- **Exercise brief**: Look below for the lines from the one with "16 + 1) 0xFFFF))" to the one with "def Obligations.ConfigRefused : Prop", and copy exactly those lines, both ends included.

- **Extracted entries**:
/-- PG_LOCK of any page: a write of 1 locks it; a write of 0, and every write once it is locked, changes no register. -/
def Obligations.PageLock : Prop :=
  ∀ (o : Origin) (a : BitVec 24) (v : Word) (s : State) (i : RegInfo), s.takes a.toNat v → a.toNat % 0x1000 = 0x028 →
    regInfo a.toNat = some i → (i.page.kind = .dma → dmaOwner o i.inst = true) →
      ∃ t, exec (.pgLockWrite o a v) s = .next t ∧ t.b a.toNat 0 = (s.b a.toNat 0 || bit v 0) ∧ t.mem = s.mem ∧
        (∀ k, k ≠ a.toNat → k ≠ R.IRQROUTE_VEC_ARMED 0 → k ≠ R.PCIE_MSIX_PBA → t.r k = s.r k) ∧
        (s.b a.toNat 0 = true ∨ bit v 0 = false → t.r a.toNat = s.r a.toNat)

/-- An access to an unimplemented offset: a read returns 0, a write changes nothing, and ACCESS is set; an access to a gated
page leaves ACCESS as it is. The GNSS pages of a CZT-4192N are unimplemented. -/
def Obligations.UnimplementedAccess : Prop :=
  (∀ (o : Origin) (a : BitVec 24) (wr : Bool) (s : State), s.answers = true →
    s.target (a.toNat - a.toNat % 4) = .absent →
      ∃ t, exec (.unimplOffsetAccess o a wr) s = .next t ∧ t.r (R.PKG 0x020) = s.r (R.PKG 0x020) ||| 1#32 ∧
        (wr = false → t.host.readData = [0]) ∧ t.mem = s.mem ∧ t.dt = s.dt ∧
        ∀ k, k ∉ [R.PKG 0x020, R.PKG_ACC_FLT_ADDR, R.PKG_ACC_FLT_INFO, R.IRQROUTE_VEC_ARMED 0, R.PCIE_MSIX_PBA] →
          t.r k = s.r k) ∧
  (∀ (o : Origin) (a : BitVec 24) (wr : Bool) (s : State), s.answers = true →
    s.target (a.toNat - a.toNat % 4) = .gated →
      ∃ t, exec (.gatedAccess o a wr) s = .next t ∧ t.fltB (R.CLOCK 0) 1 = true ∧ (wr = false → t.host.readData = [0]) ∧
        t.mem = s.mem ∧
        ∀ k, k ∉ [R.CLOCK 0x020, R.IRQROUTE_VEC_ARMED 0, R.PCIE_MSIX_PBA] → t.r k = s.r k) ∧
  (∀ (s : State) (a : Nat), s.variant = .n → a / 0x100000 = 0xA → s.target a = .absent)

/-- The capture of faulting accesses: the first one after ACCESS, WIDTH and RSVD_WRITE were all clear is captured with COUNT 1;
each later one adds 1 to COUNT, which saturates, and leaves the capture. Stated for ACCESS and WIDTH, whose writes land on no
register. -/
def Obligations.FaultCapture : Prop :=
  ∀ (o : Origin) (a : BitVec 24) (s : State), s.answers = true →
    (∀ wr, s.target (a.toNat - a.toNat % 4) = .absent →
      ∃ t, exec (.unimplOffsetAccess o a wr) s = .next t ∧
        (s.r (R.PKG 0x020) &&& 7#32 = 0 →
          t.r R.PKG_ACC_FLT_ADDR = BitVec.ofNat 32 (o.code * 2 ^ 24 + a.toNat) ∧ t.f R.PKG_ACC_FLT_INFO 31 16 = 1 ∧
          t.f R.PKG_ACC_FLT_INFO 15 0 = if wr then 1 else 0) ∧
        (s.r (R.PKG 0x020) &&& 7#32 ≠ 0 → t.r R.PKG_ACC_FLT_ADDR = s.r R.PKG_ACC_FLT_ADDR ∧
          t.f R.PKG_ACC_FLT_INFO 31 16 = min (s.f R.PKG_ACC_FLT_INFO 31 16 + 1) 0xFFFF ∧
          t.f R.PKG_ACC_FLT_INFO 15 0 = s.f R.PKG_ACC_FLT_INFO 15 0)) ∧
    (∀ (be : BitVec 4) (v : Word) (i : RegInfo), s.target (a.toNat - a.toNat % 4) = .reg i → be ≠ 15#4 ∨ a.toNat % 4 ≠ 0 →
      ∃ t, exec (.regWrite o a be v) s = .next t ∧ t.fltB (R.PKG 0) 1 = true ∧ t.mem = s.mem ∧
        (∀ k, k ∉ [R.PKG 0x020, R.PKG_ACC_FLT_ADDR, R.PKG_ACC_FLT_INFO, R.IRQROUTE_VEC_ARMED 0, R.PCIE_MSIX_PBA] →
          t.r k = s.r k) ∧
        (s.r (R.PKG 0x020) &&& 7#32 = 0 →
          t.r R.PKG_ACC_FLT_ADDR = BitVec.ofNat 32 (o.code * 2 ^ 24 + a.toNat) ∧ t.f R.PKG_ACC_FLT_INFO 31 16 = 1 ∧
          t.f R.PKG_ACC_FLT_INFO 15 0 = 3) ∧
        (s.r (R.PKG 0x020) &&& 7#32 ≠ 0 → t.r R.PKG_ACC_FLT_ADDR = s.r R.PKG_ACC_FLT_ADDR ∧
          t.f R.PKG_ACC_FLT_INFO 31 16 = min (s.f R.PKG_ACC_FLT_INFO 31 16 + 1) 0xFFFF))

/-- A refused configuration write leaves its register or table unchanged, sets CFG_REFUSED, stages an event record of source SYS
and code CFG_REFUSED that carries the reason, counts in REFUSED_INFO, and is captured in REFUSED_ADDR when it is the first since
CFG_REFUSED was clear (03 R55). The reasons are tried in the order of 03 R53. First a write of a register, then the write of a whole
record through a window, whose offset is that of the last window word. Configuration registers lie outside page and unit headers,
and a DMA page has none. -/
def Obligations.ConfigRefused : Prop :=
  (∀ (o : Origin) (a : BitVec 24) (v : Word) (s : State) (i : RegInfo) (reason : Nat),
    s.takes a.toNat v → regInfo a.toNat = some i → isConfig a.toNat = true → 0x40 ≤ a.toNat % 0x1000 →
    i.page.kind ≠ .dma → (i.unit.isSome = true → 0x20 ≤ a.toNat - frameBase i.page i.base (i.unit.getD 0)) →
      let x := s.touchAcc o
      let gate := x.cfgGate o i a.toNat (i.fields.any (fun f => f.ty == .rws))
      let new := x.cfgValue i a.toNat v
      (gate = some reason ∨
        (gate = none ∧ x.stateOk i a.toNat new = false ∧ reason = 2) ∨
        (gate = none ∧ x.stateOk i a.toNat new = true ∧ x.valueOk i a.toNat new = false ∧ reason = 5) ∨
        (gate = none ∧ x.stateOk i a.toNat new = true ∧ x.valueOk i a.toNat new = true ∧ new ≠ x.r a.toNat ∧
          x.audCfg 1 = false ∧ reason = 3)) →
        ∃ t, exec (.configWrite o a v) s = .next t ∧ t.r a.toNat = s.r a.toNat ∧ t.mem = s.mem ∧
          s.refusedTo t o a.toNat reason) ∧
  (∀ (o : Origin) (a : BitVec 24) (v : Word) (s : State) (i : RegInfo) (w : WinSpec) (j reason : Nat),
    s.takes a.toNat v → regInfo a.toNat = some i → i.win = some (w, j + 2) → j + 1 = w.words → w.cls ≠ .ro →
      let c := i.base + w.ofs
      let x := (s.touchAcc o).winOpen o.master c w
      let k := (x.win o.master c).cursor
      let l := (x.win o.master c).offered w.words v
      let ch := (List.range w.words).filter (fun n => nth (x.winOld w.id k) n != nth l n)
      let gate := x.cfgGate o i (c + 4 * (w.words + 1)) (w.cls == .rws)
      x.winEnd o.master c w = false →
      (gate = some reason ∨ (gate = none ∧ x.recordOk w.id l = false ∧ reason = 5) ∨
        (gate = none ∧ x.recordOk w.id l = true ∧ ch ≠ [] ∧ x.audCfg (audParts ch.length) = false ∧ reason = 3)) →
        ∃ t, exec (.winRecordWrite o a v) s = .next t ∧ t.winOld w.id k = s.winOld w.id k ∧ t.mem = s.mem ∧
          s.refusedTo t o (c + 4 * (w.words + 1)) reason)

/-- The two halves of DT belong together: once the quad-SPI master has read DT_LO at some DT, its read of DT_HI, however much
later, returns the upper word of that same DT. -/
def Obligations.DtHalves : Prop :=
  ∀ s : State, s.reaches R.TIME_DT_LO = true →
    ∃ t, exec (.dtLoRead .hspi) s = .next t ∧ t.host.readData = [BitVec.ofNat 32 s.dt] ∧
      ∀ (u : State) (h : BitVec 40) (crc : BitVec 16), u.host.caps = t.host.caps → u.reaches R.TIME_DT_HI = true →
        u.hspiFine 0x0B h crc = true → hdrAddr h = R.TIME_DT_HI → hdrCount h = 1 →
          ∃ w, exec (.hspiRegReadFrame h crc) u = .next w ∧ w.host.readData = [BitVec.ofNat 32 (s.dt / 2 ^ 32)] ∧
            w.mem = u.mem

/-- Frame of the register reads: each changes what its master read and captured, and nothing else. -/
def Obligations.ReadsChangeHostOnly : Prop :=
  ∀ (o : Origin) (a : BitVec 24) (ch : Fin 256) (pin : Fin 2) (s : State),
    ∀ p ∈ [(Instr.pgStatBarrierRead o a, a.toNat), (.dtLoRead o, R.TIME_DT_LO), (.loCaptureRead o a, a.toNat),
        (.lastPoseRead o, R.POSEIN_LAST_POSE 0), (.gchDumpRead o ch, R.GCH_DMP_DT_LO ch.val),
        (.tpInfoRead o pin, infoOfs pin.val)],
      s.reaches p.2 = true → (∀ i, regInfo p.2 = some i → i.win = none) →
        ∃ t, exec p.1 s = .next t ∧ t.host.wins = s.host.wins ∧ t.host.inProg = s.host.inProg ∧ t.host.out = s.host.out ∧
          t = { s with regs := t.regs, host := t.host } ∧
          ∀ k, k ≠ R.IRQROUTE_VEC_ARMED 0 → k ≠ R.PCIE_MSIX_PBA → t.r k = s.r k

/-- Frame of the events that touch few registers, whatever the state: memory, DT, the queue and every register but those listed
beside each event (and the two of the message path) stay. -/
def Obligations.PlainEventFrames : Prop :=
  ∀ (s : State) (pin : Fin 32) (lv : Bool) (t : BitVec 64) (d : Fin 2) (us : Word) (b : Fin 8) (n : Fin 16) (q : Fin 6)
      (ch : Fin 48) (addr : Byte) (tr : Fin 8) (sl : Fin 6) (id : Word),
    ∀ p ∈ [(Instr.dioInputChange pin lv t, [R.DIOG_IO_STAT pin.val, R.DIOG_G_STAT (pin.val / 8), R.DIOG_IO_EDGE_LO pin.val,
              R.DIOG_IO_EDGE_LO pin.val + 4, R.DIOG_IO_CNT pin.val, R.DIOG_U pin.val 0 + 8]),
        (.ptpSync d t us, [R.ETH_PTP_STAT d.val]), (.boostCurrentLow b, [R.BANK_U b.val 0x04]), (.ainBurdenReconnect n, []),
        (.quadInvalidExpire q, []), (.deadTimeEnd ch, []), (.addressClaim d addr, [R.CAN_CAN_ADDR d.val]),
        (.fieldHeartbeat d t, [R.DIE_FLDHB_STAT]), (.logicHeartbeatSend, []), (.tdcRecalibrate, []),
        (.imuStationaryDetect, [R.IMU_STAT]), (.challengeExpire id, []), (.interfaceLockoutExpire sl, [R.SECCTL_LOCKOUT]),
        (.delayLineCalibrate (some addr), [R.PWMCTL_CAL_STAT]), (.pciePoisonedRequest, [R.PCIE 0x020]),
        (.pcieMalformedTlp, []), (.hspiStatusRead, [R.HSPI_STAT]), (.bar2ReservedAccess lv, [R.PCIE 0x020]),
        (.tripBlankEdge tr, []), (.n2kGnssDataTimeout, [])],
      ∃ u, exec p.1 s = .next u ∧ u.mem = s.mem ∧ u.dt = s.dt ∧ u.pending = s.pending ∧ u.jobs = s.jobs ∧
        ∀ k, k ∉ p.2 → k ≠ R.IRQROUTE_VEC_ARMED 0 → k ≠ R.PCIE_MSIX_PBA → u.r k = s.r k

/-- A package reset from each source that the block answers returns every register to its reset value but those that MRAM,
fuses and the rules of 02 R29, 04 R74 and 09 R192 keep, every PG_LOCK among them, and leaves the block in BOOT with no job and no
session. -/
def Obligations.ResetReturnsRegisters : Prop :=
  ∀ (n : Nat) (pair : Fin 2) (s : State), s.pkg.cellar = false →
    ∀ p ∈ [(Instr.powerOnReset, true), (.mainRailLoss n, true), (.resetPin, true), (.wdogReset pair, s.up 5)], p.2 = true →
      ∃ t, exec p.1 s = .next t ∧ t.pkg.bootStep = 0 ∧ t.mode = 0 ∧ t.jobs = List.replicate 16 Job.reset ∧
        t.sec.chals = [] ∧
        (∀ k, k % 0x1000 = 0x028 → t.r k = regDefault s.variant k) ∧
        ∀ k, mramReg k = false → k ∉ [R.CELLAR_SCRUB, R.TIME_DT_STAT, R.OUTLETWIN_SW_STAT, R.UPDATE 0x010,
            R.IRQROUTE_VEC_ARMED 0, R.PCIE_MSIX_PBA] →
          t.r k = regDefault s.variant k

/-! ## Rules of the host interfaces (05) -/

/-- The completion record of a NOP: the 16 bytes of 05 R101 in the ring's next entry, CPL_TAIL one further, PHASE inverted where
the ring wraps, the ring's source raised where the command asks for it; every other byte of memory and every other register
stays. The ring's size and tail are legal. -/
def Obligations.CompletionRecord : Prop :=
  ∀ (c : Cmd) (s : State),
    let r := c.ring.val
    let tail := s.f (R.PORCH_CPL_TAIL r) 9 0
    let ph := s.b (R.PORCH_CPL_TAIL r) 16
    let base := sharedBase + s.f (R.PORCH_CPL_BASE r) 19 4 * 16 + 16 * tail
    let next := (tail + 1) % s.cplSize r
    Accepts s c { CmdSpec.mk' 0x0100 0 0 (c.badArg [] []) false with inBoot := true } →
    s.ringEn r = true → 0 < s.cplFree r → s.f (R.PORCH_RING_CTRL r) 11 8 ≤ 10 → tail < s.cplSize r →
      ∃ t, exec (.nop c) s = .next t ∧
        t.rdBytes base 16 =
          natLE 2 c.tag.toNat ++ [0x00#8, 0x00#8] ++ natLE 2 c.idx.toNat ++ [(if ph then 3#8 else 2#8), 0x00#8] ++
            List.replicate 8 0#8 ∧
        (∀ a, a < base ∨ base + 16 ≤ a → t.rd8 a = s.rd8 a) ∧
        t.f (R.PORCH_CPL_TAIL r) 9 0 = next ∧ t.b (R.PORCH_CPL_TAIL r) 16 = (if next = 0 then !ph else ph) ∧
        (c.flags.getLsbD 0 = true → t.b (R.PORCH 0x010) r = true) ∧
        (r < 2 → t.r (R.PORCH_CPL_HEAD r) = s.r (R.PORCH_CPL_HEAD r)) ∧
        ∀ k, k ∉ [R.PORCH_CPL_TAIL r, R.PORCH_CPL_HEAD r, R.PORCH 0x010, R.IRQROUTE_VEC_ARMED 0, R.PCIE_MSIX_PBA] →
          t.r k = s.r k

/-- The checks of 05 R103 in their order, for three commands that need a session, a mode or object state, and room in the audit
log: the first that fails gives the status, with the event record of its code, and the command does nothing else. -/
def Obligations.RefusalsInOrder : Prop :=
  ∀ (c : Cmd) (s : State), s.pkg.cellar = false →
    ∀ p ∈ [(Instr.cfgLockSet c, 0x0C20, 2, s.mode != 2), (.rmaPermit c, 0x0C41, 2, s.mode != 1),
        (.cellarEnter c, 0x0004, 2, !(s.mode == 1 || s.mode == 5) || !s.noPending)],
      let op := p.2.1
      let t := s.touchCmd c
      let ev (code status : Nat) := (t.evNow code (BitVec.ofNat 32 ((c.ring.val + 1) * 65536 + op))).reply c status 0 0 0 0
      (∀ d, c.badArg [] [] = some d → Runs p.1 s (t.reply c 0x11 0 d 0 0)) ∧
      (c.badArg [] [] = none →
        (s.mode = 0 → Runs p.1 s (ev 0x03 0x12)) ∧
        (s.mode ≠ 0 →
          ((c.sess ≠ 0 ∧ s.cmdSlot c = none) ∨ s.cmdRole c < p.2.2.1 → Runs p.1 s (ev 0x16 0x13)) ∧
          (¬((c.sess ≠ 0 ∧ s.cmdSlot c = none) ∨ s.cmdRole c < p.2.2.1) →
            (p.2.2.2 = true → Runs p.1 s (ev 0x03 0x12)) ∧
            (p.2.2.2 = false → op ≠ 0x0004 → s.audCfg 1 = false → Runs p.1 s (ev 0x17 0x14)) ∧
            (p.2.2.2 = false → op = 0x0004 → s.audRun 1 = false → Runs p.1 s (ev 0x17 0x14)))))

/-- Quad-SPI frames that fail: a wrong header CRC makes no access and returns zero data, a wrong data CRC writes no word; the frame
is counted, CRC and CRC_ERR are set and counted, and the next status read returns 1, as often as it is read. -/
def Obligations.HspiFailedFrames : Prop :=
  ∀ (h : BitVec 40) (hc dc : BitVec 16) (data : List Word) (s : State), s.hspiUp = true →
    (∀ i ∈ [Instr.hspiRegWriteFrame h hc data dc, .hspiRegReadFrame h hc, .hspiSramWriteFrame h hc data dc,
        .hspiSramReadFrame h hc],
      (crc16 0xFFFF#16 (hdrBytes h) ≠ hc ∨
        (∃ op, (i = .hspiRegWriteFrame h hc data dc ∧ op = 0x02 ∨ i = .hspiSramWriteFrame h hc data dc ∧ op = 0x12) ∧
          s.hspiFine op h hc = true ∧ data.length = hdrCount h ∧ crc16 0xFFFF#16 (data.flatMap wordBytes) ≠ dc)) →
        ∃ t, exec i s = .next t ∧ t.mem = s.mem ∧ t.host.wins = s.host.wins ∧ t.host.hspiRes = 1 ∧
          (crc16 0xFFFF#16 (hdrBytes h) ≠ hc → t.host.readData = List.replicate (min 16 (hdrCount h)) 0) ∧
          t.fltB (R.HSPI 0) 0 = true ∧ t.f R.HSPI_STAT 15 0 = min (s.f R.HSPI_STAT 15 0 + 1) 0xFFFF ∧
          t.f R.HSPI_STAT 31 16 = (s.f R.HSPI_STAT 31 16 + 1) % 65536 ∧
          ∀ k, k ∉ [R.HSPI_STAT, R.HSPI 0x020, R.IRQROUTE_VEC_ARMED 0, R.PCIE_MSIX_PBA] → t.r k = s.r k) ∧
    (∃ t, exec .hspiStatusRead s = .next t ∧ t.host.readData = [BitVec.ofNat 32 s.host.hspiRes] ∧
      t.host.hspiRes = s.host.hspiRes ∧ t.mem = s.mem)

- **Task response**:
          t.f R.PKG_ACC_FLT_INFO 31 16 = min (s.f R.PKG_ACC_FLT_INFO 31 16 + 1) 0xFFFF))

/-- A refused configuration write leaves its register or table unchanged, sets CFG_REFUSED, stages an event record of source SYS
and code CFG_REFUSED that carries the reason, counts in REFUSED_INFO, and is captured in REFUSED_ADDR when it is the first since
CFG_REFUSED was clear (03 R55). The reasons are tried in the order of 03 R53. First a write of a register, then the write of a whole
record through a window, whose offset is that of the last window word. Configuration registers lie outside page and unit headers,
and a DMA page has none. -/
def Obligations.ConfigRefused : Prop :=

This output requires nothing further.